Leveraging NTPs for Efficient Hallucination Detection in VLMs
Ofir Azachi, Kfir Eliyahu, Eyal El Ani, Rom Himelstein, Roi Reichart, Yuval Pinter, Nitay Calderon
TL;DR
This work tackles hallucination detection in vision-language models (VLMs) by avoiding costly external predictors and instead leveraging next-token probabilities (NTPs) collected during generation. It introduces Description NTPs and Linguistic NTPs, derives both raw and statistical features, and trains lightweight ML models that can operate on-the-fly; a dataset of $1{,}400$ probes from $350$ images evaluates the approach. Results show that statistical NTP features can rival predictor-based signals in speed and approach their accuracy, and that combining NTP features with predictor outputs yields the strongest performance.

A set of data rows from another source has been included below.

-- ==== Sys2Proof/Certificates/Slice0/Obligations.lean ====
section
/-! DEFINITION. The statements about the block. Each has as its conclusion the next state that a command gives, with what it
changes and what it leaves; the premises speak of the state and of the operands alone. -/

open Sys2Proof Sys2Proof.Machine

/-- A step takes the command at the front of the queue and executes it on the rest. With nothing waiting a cycle of the time
island passes, once it counts: that clause is the model's choice (log 57). -/
def Obligations.StepRunsFrontCommand : Prop :=
  ∀ (s : State) (c : Instr) (rest : List Instr),
    step { s with pending := c :: rest } = exec c { s with pending := rest } ∧
    (s.pending = [] → s.time.counting = false → step s = .next s) ∧
    (s.pending = [] → s.time.counting = true → step s = .next { s with time := s.time.cycles 1 })

/-- What reset leaves (R25, R27, R36, R130, R437, R470, R478): start-up begins, every instance is DISABLED, the part has no
role, every safety function is demanded, and no command waits. -/
def Obligations.ResetLeaves : Prop :=
  State.reset.host.phase = .por ∧ State.reset.tt.clockOn = false ∧ State.reset.time.counting = false ∧
    State.reset.rope.role = 0 ∧ State.reset.safe.state = 0 ∧ State.reset.pending = [] ∧ State.reset.queueOk = true ∧
    State.reset.memoryOk = true ∧ State.reset.faults.pkg = false ∧ State.reset.faults.clusters = [] ∧
    (∀ i, (State.reset.axis i).st = .disabled ∧ (State.reset.axis i).latched = none) ∧
    (∀ f, (State.reset.safe.fn f).demand = true) ∧ (∀ j, (State.reset.safe.sout j).on = false ∧ (State.reset.safe.brk j).on = false) ∧
    (∀ a, State.reset.mem.byte a = 0)

/-- No step ends in a fault or a refusal, whatever the state: it takes the front command, leaves the rest of the queue as it
is, and keeps every waiting command well formed. -/
def Obligations.EveryStepGoesOn : Prop :=
  ∀ (s : State), ∃ t, step s = .next t ∧ t.pending = s.pending.tail ∧ (s.queueOk = true → t.queueOk = true)

/-- Every step keeps the three memories, the SRAMs, MRAM and the host memory that the part has written, in their one
canonical form. -/
def Obligations.EveryStepKeepsTheMemories : Prop :=
  ∀ (s t : State), s.memoryOk = true → step s = .next t → t.memoryOk = true

/-- The queue holds commands only: exec adds none, takes none and reorders none. -/
def Obligations.ExecLeavesTheQueue : Prop :=
  ∀ (c : Instr) (s t : State), exec c s = .next t → t.pending = s.pending

/-- A host command that breaks a rule reports the first one in the order of R16, and nothing is applied: but for its result
record, the mirror's list of results and the audit log, the state is as before. -/
def Obligations.RefusedCommandsApplyNothing : Prop :=
  ∀ (s : State) (c : Ctx) (opc : Nat) (args : List Nat) (core : State → Answer) (r : Refusals),
    (∀ u : State, { u with store := { u.store with
        mram := s.store.mram, logWr := s.store.logWr, link := s.store.link
        unrecorded := s.store.unrecorded, reserved := s.store.reserved } } = s → (core u).refusals = r) →
    let auth : Bool := !c.forwarded && s.lacks c.origin (rightOf opc args)
    let illegal : Bool := r.illegal || (!c.forwarded && s.roleForbids opc)
    let code : Nat := if auth then 0x07 else if r.locked then 0x04 else if r.notPresent then 0x08 else if r.faulted then 0x0B
      else if r.length then 0x03 else if r.range then 0x02 else if illegal then 0x01 else if r.mismatch then 0x09
      else if r.stale then 0x0A else if c.logFull then 0x06 else if r.backpressure then 0x05 else 0
    code ≠ 0 →
      let t := s.hostCommand c opc args core
      s.memorySame t (recordAt c) 16 ∧
      ∃ detail, let rec16 := resultBytes c.seq c.tag opc code detail s.tt.passage
        t.mem.bytes (recordAt c) 16 = rec16 ∧
        { t with
          host := { t.host with results := s.host.results, resCount := s.host.resCount }
          store := { t.store with
            mram := s.store.mram, logWr := s.store.logWr, link := s.store.link
            unrecorded := s.store.unrecorded, reserved := s.store.reserved } } = s.store' (recordAt c) rec16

The study demonstrates a practical, scalable path to improving VLM reliability and highlights how linguistic biases in generation influence hallucination signals, pointing to future directions in uncertainty-aware generation and feature integration.
Abstract
Hallucinations of vision-language models (VLMs), which are misalignments between visual content and generated text, undermine the reliability of VLMs. One common approach for detecting them employs the same VLM, or a different one, to assess generated outputs. This process is computationally intensive and increases model latency. In this paper, we explore an efficient on-the-fly method for hallucination detection by training traditional ML models over signals based on the VLM's next-token probabilities (NTPs). NTPs provide a direct quantification of model uncertainty. We hypothesize that high uncertainty (i.e., a low NTP value) is strongly associated with hallucinations. To test this, we introduce a dataset of 1,400 human-annotated statements derived from VLM-generated content, each labeled as hallucinated or not, and use it to test our NTP-based lightweight method. Our results demonstrate that NTP-based features are valuable predictors of hallucinations, enabling fast and simple ML models to achieve performance comparable to that of strong VLMs. Furthermore, augmenting these NTPs with linguistic NTPs, computed by feeding only the generated text back into the VLM, enhances hallucination detection performance. Finally, integrating hallucination prediction scores from VLMs into the NTP-based models led to better performance than using either VLMs or NTPs alone. We hope this study paves the way for simple, lightweight solutions that enhance the reliability of VLMs.